_RECORDS SHOWN_.
-- ==== Sys2Proof/Certificates/Slice0/Obligations.lean ====
section
/-!
DEFINITION. Sys2Proof/Certificates/Slice0/Obligations.lean: the statements for the provers.
-/
section
open Sys2Proof Sys2Proof.Machine

/-- NOP, SET and ADD (R198, Table 8-1) complete wherever they stand and may issue, short of the list's last index: the destination
register takes its new value, the cursor goes on by one, event CMD is raised where EVT asks, and nothing else changes. LOOP
and BR (R198, Tables 8-1 and 8-2) whose target lies inside their list: LOOP counts its register down and jumps while the
register is not zero; BR jumps where its condition holds; otherwise each goes on. Nothing else changes. WAIT.TICK and END
(R45, R195–R198). A WAIT.TICK whose target is later than the current impression number parks its list past itself, opening the
next segment with the class and energy it declares, and one whose target is not goes on; while an earlier command of its list
has not retired, one that would park waits, and the wait is counted. END ends its list. A list that parks or ends passes the
sequencer to the next admitted list. The model's own choices in it: log entries 37 and 38. -/
def Obligations.ControlOps : Prop :=
  ((∀ (s : State) (k l : Nat) (x : ListSt) (desc : List Byte), x.cursor < x.last →
    let c := s.dev.core k
    let stepped (c : CoreSt) := c.modList l fun y => { y with cursor := x.cursor + 1 }
    let done (t : Host.Outcome State Fault Refusal) (c : CoreSt) := ∃ e, t = .next (s.withDev e) ∧ e.core k = stepped c ∧
      e.hdr (pgCore k) = (if dEvt desc then (s.dev.hdr (pgCore k)).raised 2 else s.dev.hdr (pgCore k)) ∧
      s.dev.Kept e [.core k, .hdr (pgCore k), .hdr pgPart]
    (s.AtControl k 0 l x desc → done (exec (.nop k) s) c) ∧
    (s.AtControl k 1 l x desc → done (exec (.set k) s) (c.setRegOf (field desc 0x10 1) (field desc 0x18 8))) ∧
    (s.AtControl k 2 l x desc → done (exec (.add k) s) (c.setRegOf (field desc 0x10 1)
      (c.regOf (field desc 0x11 1) + field desc 0x18 8 +
        if bit (field desc 0x12 1) 7 then c.regOf (field desc 0x12 1) else 0)))) ∧
  (∀ (s : State) (k l : Nat) (x : ListSt) (desc : List Byte), x.cursor < x.last →
    x.outside (field desc 0x12 2) = false →
    let c := s.dev.core k
    let r := field desc 0x10 1 % 16
    let goTo (i : Nat) (c : CoreSt) := c.modList l fun y => { y with cursor := i }
    let done (t : Host.Outcome State Fault Refusal) (c : CoreSt) := ∃ e, t = .next (s.withDev e) ∧ e.core k = c ∧
      e.hdr (pgCore k) = (if dEvt desc then (s.dev.hdr (pgCore k)).raised 2 else s.dev.hdr (pgCore k)) ∧
      s.dev.Kept e [.core k, .hdr (pgCore k), .hdr pgPart]
    (s.AtControl k 3 l x desc → done (exec (.loop k) s) (if c.creg r = 0 then goTo (x.cursor + 1) c
      else goTo (field desc 0x12 2) (c.setC r (c.creg r - 1)))) ∧
    (s.AtControl k 4 l x desc → done (exec (.br k) s) (if s.dev.branchHolds k l desc then goTo (field desc 0x12 2) c
      else goTo (x.cursor + 1) c)))) ∧
  (∀ (s : State) (k l : Nat) (x : ListSt) (desc : List Byte), x.cursor < x.last →
    (s.dev.core k).NextFits l →
    let now := s.dev.imprNum k
    let target := if bit (field desc 0x14 1) 0 then (now + field desc 0x10 4) % 2 ^ 32 else field desc 0x10 4
    let c := s.dev.core k
    let done (t : Host.Outcome State Fault Refusal) (c : CoreSt) := ∃ e, t = .next (s.withDev e) ∧ e.core k = c ∧
      e.hdr (pgCore k) = (if dEvt desc then (s.dev.hdr (pgCore k)).raised 2 else s.dev.hdr (pgCore k)) ∧
      s.dev.Kept e [.core k, .hdr (pgCore k), .hdr pgPart]
    (s.AtControl k 5 l x desc → s.dev.waitsForList k l desc = true →
      ∃ e, exec (.waitTick k) s = .next (s.withDev e) ∧ e.core k = c ∧
        e.reg (pgCore k) 0x11C = sat 32 (s.dev.reg (pgCore k) 0x11C + 1) ∧
        s.dev.Kept e [.reg (pgCore k) 0x11C, .hdr pgPart]) ∧
    (s.AtControl k 5 l x desc → s.dev.waitsForList k l desc = false → done (exec (.waitTick k) s)
      (if serialLater 32 now target then
        (c.modList l fun y => { y with cursor := x.cursor + 1, state := .parked, target, ready := false
                                       segClass := field desc 0x1C 1 % 16, segEnergy := field desc 0x18 4 }).passedOn
      else c.modList l fun y => { y with cursor := x.cursor + 1 })) ∧
    (s.AtControl k 6 l x desc → done (exec (.listEnd k) s)
      (c.modList l fun y => { y with cursor := x.cursor + 1, state := .ended }).passedOn))

/-- A control operation that is malformed (R196, R208: 0x0101), of a class but CONTROL (R210: 0x0104), that jumps outside its
list, or that is the list's last without being END (R199: 0x0108), abandons its list (R205): the error stands on the CORE page
with the list in ERR_INFO0, FAULT is raised, and the sequencer passes to the next admitted list. The model's own choices in
it: log entries 36, 37 and 38. -/
def Obligations.ControlErrors : Prop :=
  ∀ (s : State) (k op l : Nat) (x : ListSt) (desc : List Byte) (c : Instr) (code : Nat),
    (op, c) ∈ [(0, .nop k), (1, .set k), (2, .add k), (3, .loop k), (4, .br k), (5, .waitTick k), (6, .listEnd k)] →
    s.Stands k l x desc → dOp desc = op → l < 16 → x.cursor < 1024 → (s.dev.core k).NextFits l →
    (controlBad desc = true ∧ code = 0x0101 ∨
     controlBad desc = false ∧ dClass desc ≠ 0 ∧ code = 0x0104 ∨
     controlBad desc = false ∧ dClass desc = 0 ∧ (op = 3 ∨ op = 4) ∧ x.outside (field desc 0x12 2) = true ∧
       code = 0x0108 ∨
     controlBad desc = false ∧ dClass desc = 0 ∧ op = 0 ∧ x.cursor = x.last ∧ code = 0x0108) →
    ∃ e, exec c s = .next (s.withDev e) ∧
      ((e.core k).list l).state = .abandoned ∧ (e.core k).running = (s.dev.core k).todo.head? ∧
      (e.hdr (pgCore k)).errCode = code ∧ (e.hdr (pgCore k)).errInfo0.toNat / 2 ^ 28 = l ∧
      bit (e.hdr (pgCore k)).raw.toNat 1 = true ∧
      s.dev.Kept e [.core k, .hdr (pgCore k), .hdr pgPart, .hdr pgDbg, .log, .reg (pgCore k) 0x120]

_EXERCISE REQUIREMENTS_. From the data above, work out how many lines contain the string "Byte" and reply with only the number.

_ANSWER BELOW_. 4